A significant drop in exploration and drilling across the industry could potentially trigger an oil shortage. The International Energy Agency (IEA) predicts total global energy investment will fall by US$400 billion in 2020 compared to last year. Oil and gas investment is taking the largest hit, falling by roughly 33%, or nearly US$250 billion.
The most dramatic cuts in the oil and gas sector include U.S. shale players, where it is uncertain if the segment will ever recover.
In the IEA’s July report, the organization said global oil supply fell by 2.4 million barrels per day (mb/d) in June, hitting a nine-year low of 86.9 mb/d.
Recent trends
Since April, the agency says strong compliance among OPEC+ members to cut output helped move WTI oil futures prices from a brief dip into negative territory to today’s price above US$40 per barrel. Steep production declines by Canadian and U.S. companies added to the supply reductions that have now slashed total global output by 14 mb/d.
Demand fell by 16.4 mb/d in Q2 compared to the same period last year, due to pandemic lockdowns. The gradual reopening of economies in the second half of the year should drive a rebound in oil consumption. China and India saw combined demand increase by 1.8 mb/d in May.
For all of 2020, the IEA expects world oil demand to drop by 7.9 mb/d and then bounce by 5.3 mb/d in 2021.
V-bound impact
In the event a coronavirus vaccine becomes readily available in the early part of 2020, the economic recovery could drive much higher oil consumption in the next two to three years.
Given the dramatic investment cuts by global producers, some analysts see the oil price revisiting US$100 before producers can get adequate drilling activity up and running again to meet the jump in demand. A few experts even say a spike to US$150 per barrel might be on the horizon in the next five years.

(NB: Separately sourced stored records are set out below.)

/-- `41_encoder.md` R147, ENC_SCAN: one input bit is taken; a bit equal to `pol` is counted, the seventh
emitting code 7 with the polarity kept; another bit emits the closing code `cnt`, complements the
polarity and counts 1; a code that does not fit takes the exception and the assignments after it are not
performed. At most one byte is read and at most one written. -/
def Obligations.EncScanStep : Prop :=
  ∀ s : State, s.Inv → s.phase = .enc → s.atEnd = false →
    ∃ t, engineStep s = .next t ∧ t.rd.pos = s.rd.pos + 1
      ∧ (∃ new, t.bus = new ++ s.bus ∧ (busReads new).length ≤ 1 ∧ (busWrites new).length ≤ 1)
      ∧ (s.srcBit s.rd.pos = s.pol → s.cnt ≠ 6 →
          t.cnt = s.cnt + 1
            ∧ t = { s with rd := t.rd, rbuf := t.rbuf, bus := t.bus, cnt := t.cnt })
      ∧ (s.srcBit s.rd.pos = s.pol → s.cnt = 6 → s.wr.pos + 3 ≤ 8 * s.dstLen →
          t.cnt = 0 ∧ s.Appended t 3 (fun q => (code3 7).getD q false)
            ∧ t = { s with
                rd := t.rd, rbuf := t.rbuf, wr := t.wr, wacc := t.wacc, mem := t.mem, bus := t.bus,
                cnt := t.cnt })
      ∧ (s.srcBit s.rd.pos ≠ s.pol → s.wr.pos + 3 ≤ 8 * s.dstLen →
          t.cnt = 1 ∧ t.pol = !s.pol ∧ s.Appended t 3 (fun q => (code3 s.cnt).getD q false)
            ∧ t = { s with
                rd := t.rd, rbuf := t.rbuf, wr := t.wr, wacc := t.wacc, mem := t.mem, bus := t.bus,
                cnt := t.cnt, pol := t.pol })
      ∧ (s.srcBit s.rd.pos ≠ s.pol ∨ s.cnt = 6 → 8 * s.dstLen < s.wr.pos + 3 →
          t.OverflowTaken ∧ t.pol = s.pol
            ∧ t.cnt = (if s.srcBit s.rd.pos = s.pol then 7 else s.cnt)
            ∧ t = { s with
                rd := t.rd, rbuf := t.rbuf, wr := t.wr, wacc := t.wacc, mem := t.mem, bus := t.bus,
                cnt := t.cnt, ovf := true, result := s.widths.minusOne, statusOvf := true,
                phase := .done })

/-- `41_encoder.md` R148, ENC_FINISH: the closing code of the last run, also when it is 0, zero padding
to the byte boundary, RESULT the number of bytes; a code that does not fit takes the exception. -/
def Obligations.EncFinishStep : Prop :=
  ∀ s : State, s.Inv → s.phase = .enc → s.atEnd = true →
    ∃ t, engineStep s = .next t ∧ t.phase = .done
      ∧ (s.wr.pos + 3 ≤ 8 * s.dstLen →
          t.statusOvf = false ∧ t.result = t.wr.byte ∧ t.wr.bit = 0
            ∧ t.result = (s.wr.pos + 3 + 7) / 8
            ∧ (∀ q, q < s.wr.pos → t.outBit q = s.outBit q)
            ∧ (∀ q, q < 3 → t.outBit (s.wr.pos + q) = (code3 s.cnt).getD q false)
            ∧ ∀ q, s.wr.pos + 3 ≤ q → q < 8 * t.wr.byte → t.outBit q = false)
      ∧ (8 * s.dstLen < s.wr.pos + 3 → t.OverflowTaken)

/-- `42_decoder.md` R183, DEC_FINISH: zero padding of the last byte, RESULT the number of bytes; no
exception, the input bits still unread are never read, and with no partial byte nothing is written. -/
def Obligations.DecFinishStep : Prop :=
  ∀ s : State, s.Inv → s.phase = .dec → s.codeAvail = false →
    ∃ t, engineStep s = .next t ∧ t.phase = .done ∧ t.statusOvf = false ∧ t.result = t.wr.byte
      ∧ t.wr.bit = 0 ∧ t.result = (s.wr.pos + 7) / 8 ∧ t.rd = s.rd
      ∧ (∀ q, q < s.wr.pos → t.outBit q = s.outBit q)
      ∧ (∀ q, s.wr.pos ≤ q → q < 8 * t.wr.byte → t.outBit q = false)
      ∧ busReads t.bus = busReads s.bus
      ∧ (s.wr.bit = 0 → t.mem = s.mem ∧ t.bus = s.bus)

/-- `20_memory.md` R63: whatever step the engine takes, in every state of the invariant and with every
outcome, no byte outside the destination region changes, and every access it adds is a read inside the
source region or a write inside the destination region. -/
def Obligations.EngineStaysInsideItsRegions : Prop :=
  ∀ s t : State, s.Inv → s.EngineNext → step s = .next t →
    (∀ a, s.OutsideDst a → t.mem.read a = s.mem.read a)
      ∧ ∃ new, t.bus = new ++ s.bus ∧ ∀ x ∈ new, s.AccessInside x

/-- `43_commands.md` R207, `41_encoder.md` R150, R154, `42_decoder.md` R189, R190: while a command
executes the engine always has its next step, and each one brings the command one step nearer its end,
or ends it; the last one ends it. -/
def Obligations.EngineIsNeverStuck : Prop :=
  ∀ s : State, s.Inv → s.busy = true → s.EngineNext →
    ∃ t, step s = .next t
      ∧ (t.phase = .done ∨ (t.phase = s.phase ∧ t.stepsLeft + 1 = s.stepsLeft))
      ∧ (s.stepsLeft = 1 → t.phase = .done)

/-- `43_commands.md` R209: one engine step sees of memory only the source region. Two states that differ
only in memory outside it take the same step, and bytes on which they agreed still agree. -/
def Obligations.EngineSeesOnlyTheSource : Prop :=
  ∀ (s : State) (m : Memory), s.Inv → s.busy = true → m.wf s.widths.addrSpace = true →
    (∀ i, i < s.srcLen → m.read (s.srcByteAddr i) = s.srcByte i) →
    ∃ t u, engineStep s = .next t ∧ engineStep { s with mem := m } = .next u
      ∧ u = { t with mem := u.mem }
      ∧ ∀ a, m.read a = s.mem.read a → u.mem.read a = t.mem.read a

/-! ## Whole commands -/

/-- `41_encoder.md` R155: started on any legal operands and left alone for `8*SRC_LEN + 1` steps, ENCODE
ends with the RESULT of the function of R140 and, on success, exactly its bytes in the destination. On
overflow it also says that exactly the first DST_LEN bytes of the full output were written: that clause
is the model's choice (log 8, after `20_memory.md` R68 and `41_encoder.md` R152) where
`60_exceptions.md` R224 and `93_implementation_defined.md` U1 leave the region unspecified, and no
promise to software. -/
def Obligations.EncodeComputesItsFunction : Prop :=
  ∀ s : State, s.Ready → s.memWf = true → s.host = [] →
    ∃ s0 t, exec .encode s = .next s0
      ∧ Host.Core.run Sys2Proof.core (8 * s.srcLen + 1) s0 = .next t
      ∧ s.EndsAs t (encodeFn s.srcBytes s.dstLen) (encodeOut s.srcBytes)

/-- `42_decoder.md` R191: started on any legal operands and left alone for `floor(8*SRC_LEN/3) + 1`
steps, DECODE ends with the RESULT of the function of R170 and, on success, exactly its bytes in the
destination. On overflow it also says that exactly the first DST_LEN bytes of the full output were
written: that clause is the model's choice (log 8, after `20_memory.md` R68) where `60_exceptions.md`
R224 and `93_implementation_defined.md` U1 leave the region unspecified, and no promise to software. -/
def Obligations.DecodeComputesItsFunction : Prop :=
  ∀ s : State, s.Ready → s.memWf = true → s.host = [] →
    ∃ s0 t, exec .decode s = .next s0
      ∧ Host.Core.run Sys2Proof.core (8 * s.srcLen / 3 + 1) s0 = .next t
      ∧ s.EndsAs t (decodeFn s.srcBytes s.dstLen) (decodeOut s.srcBytes)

Should you buy oil and gas stocks?
Oil and gas stocks took a beating in recent months. As such, there is significant upside potential on a strong recovery in the global economy.

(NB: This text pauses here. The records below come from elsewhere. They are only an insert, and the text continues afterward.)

-- ==== Sys2Proof/Tests/Slice0.lean ====
section
/-!
SUPPORT. Tests: ill-formed terms the checks refuse, words written out from the spec's encodings, single
steps against `95_test_vectors.md` and the worked examples of the rules, and, for every statement with
hypotheses, a state that meets them.
-/

namespace Sys2Proof.Tests

open Sys2Proof Sys2Proof.Machine Sys2Proof.Contract

/-! ## Helpers -/

/-- The next state of an outcome, if it has one. -/
def nextOf : Host.Outcome State Fault Refusal → Option State
  | .next s => some s
  | .fault _ => none
  | .refused _ => none

/-- The refusal of an outcome, if it has one. -/
def refusalOf : Host.Outcome State Fault Refusal → Option Refusal
  | .next _ => none
  | .fault _ => none
  | .refused r => some r

/-- A machine with the operands of `95_test_vectors.md` (SRC_ADDR 0x1000, DST_ADDR 0x2000) written, and
one or two source bytes in memory. -/
def ready (s0 s1 : Byte) (n cap : Nat) : State :=
  { State.reset with
    srcAddr := 0x1000, srcLen := n, dstAddr := 0x2000, dstLen := cap
    written := ⟨true, true, true, true⟩
    mem := Memory.write (Memory.write [] 0x1000 s0) 0x1001 s1 }

/-- The same with an ENCODE begun. -/
def inEnc (s0 s1 : Byte) (n cap : Nat) : State := { ready s0 s1 n cap with phase := .enc }

/-- The same with a DECODE begun. -/
def inDec (s0 s1 : Byte) (n cap : Nat) : State :=
  { ready s0 s1 n cap with phase := .dec, op := .decode }

/-- A state with these actions of the host still to come. -/
def withHost (s : State) (l : List HostAction) : State := { s with host := l }

/-! ## Well-formedness: an ill-formed term for each check -/

theorem test_wf_ctrl_needs_start : (InstrWord.ctrl 0b10).wellFormed = false := by decide
theorem test_wf_ctrl_no_reserved : (InstrWord.ctrl 0b101).wellFormed = false := by decide
theorem test_wf_no_zero_after_closing : canonicalCodes [2, 0, 3] = false := by decide
theorem test_wf_no_trailing_continuation : canonicalCodes [0, 7] = false := by decide
theorem test_wf_empty_stream : canonicalCodes [] = false := by decide
theorem test_wf_canonical : canonicalCodes [1, 7, 0] = true := by decide
theorem test_wf_command_is_no_code : Instr.encode.isCode = false := by decide
theorem test_wf_every_instr : [Instr.run0, .run7c, .encode, .decode].all Instr.wellFormed = true := by
  decide
/-- A memory of the default parameters in its canonical form. -/
def wf (m : Memory) : Bool := m.wf Config.widths.addrSpace

theorem test_wf_memory_order : wf [(5, 1), (3, 1)] = false := by decide
theorem test_wf_memory_repeat : wf [(5, 1), (5, 2)] = false := by decide
theorem test_wf_memory_default : wf [(5, Config.unwrittenByte)] = false := by decide
theorem test_wf_widths_address : Widths.wellFormed ⟨0, 2⟩ = false := by decide
theorem test_wf_widths_length : Widths.wellFormed ⟨1, 1⟩ = false := by decide
theorem test_wf_memory_space : wf [(Config.widths.addrSpace, 1)] = false := by decide

/-! ## Decoding: words written out from `30_encoding.md` R94, R106, one per constructor -/

theorem test_decode_run0 : decode (.code3 0b000) = .ok .run0 := rfl
theorem test_decode_run1 : decode (.code3 0b001) = .ok .run1 := rfl
theorem test_decode_run2 : decode (.code3 0b010) = .ok .run2 := rfl
theorem test_decode_run3 : decode (.code3 0b011) = .ok .run3 := rfl
theorem test_decode_run4 : decode (.code3 0b100) = .ok .run4 := rfl
theorem test_decode_run5 : decode (.code3 0b101) = .ok .run5 := rfl
theorem test_decode_run6 : decode (.code3 0b110) = .ok .run6 := rfl
theorem test_decode_run7c : decode (.code3 0b111) = .ok .run7c := rfl
theorem test_decode_encode : decode (.ctrl 0b01) = .ok .encode := rfl
theorem test_decode_decode : decode (.ctrl 0b11) = .ok .decode := rfl
/-- `95_test_vectors.md` 2.6: reserved bits of CTRL are ignored. -/
theorem test_decode_reserved : decode (.ctrl 0xFFFFFFFD) = .ok .encode := rfl
theorem test_decode_no_start : decode (.ctrl 0b10) = .error .noStart := rfl
/-- `95_test_vectors.md` P2: B6 DB is five codes 5, the middle one across the byte boundary. -/
theorem test_decode_straddling :
    decodeStream [0xB6, 0xDB] = [.run5, .run5, .run5, .run5, .run5] := by decide
/-- `30_encoding.md` R108: the source's example. -/
theorem test_stream_example : encodeStream [5, 3] = [0xAC] := by decide
theorem test_table_code : decodeTableWord 3 6 = some .run6 := by decide
theorem test_table_command : decodeTableWord 2 3 = some .decode := by decide
theorem test_fetch_code_runs :
    (nextOf (step (State.reset.withFetchWord 3 0))).map (fun t => (t.pol, t.rd)) = some (true, ⟨0, 3⟩) := by
  decide
theorem test_fetch_command_runs :
    (nextOf (step (State.reset.withFetchWord 2 3))).map (fun t => (t.op, t.phase))
      = some (.decode, .done) := by decide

One top Canadian energy stock to consider would be Canadian Natural Resources (TSX:CNQ)(NYSE:CNQ). The company has major oil and natural gas assets across the full spectrum of the market. Oil sands, conventional light oil, conventional heavy oil, and offshore oil are all part of the production mix.

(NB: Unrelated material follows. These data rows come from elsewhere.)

-- ==== Sys2Proof/Word.lean ====
section
/-! DEFINITION. The word types of GLME and the floor arithmetic of the notation rule (00_scope.md R8, R11). -/

namespace Sys2Proof

/-- A 32-bit word: one register, or one word of matrix memory (R8, R61). -/
abbrev Word := BitVec 32

/-- One byte lane of a word (20_memory.md R67). -/
abbrev Byte := BitVec 8

/-- `ceil_div(a, b) = (a + b − 1) div b` (R11). -/
def ceilDiv (a b : Nat) : Nat := (a + b - 1) / b

end Sys2Proof
end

In the Q1 2020 report, the board maintained the dividend, saying it is confident the business can meet capital requirements and cover the distribution. The company president indicated in May that the breakeven level is less than US$31 per barrel.
The stock hit a low near $11 per share in March and rallied to a closing high above $29 in June. CNRL’s share price is back down to $23 on renewed economic recovery fears. At this price, contrarian investors can pick up a 7.4% dividend yield. The stock started the year above $40, so there is decent upside potential on an oil rally.
The oil industry faces long-term headwinds, as the planet moves toward renewable energy and electric vehicles. In the coming months, investors also have to weigh the risk of a major second wave of the coronavirus and renewed lockdowns.
The bottom line
Investors with a bullish view on oil and the global economy might want to start nibbling on top oil stocks. CNRL appears attractive at the current price, and you get paid well to wait for a recovery.
Investors who see a slow global economic rebound through 2021 and expect WTI oil to be stuck at or below US$40 for the next five years should look for other opportunities.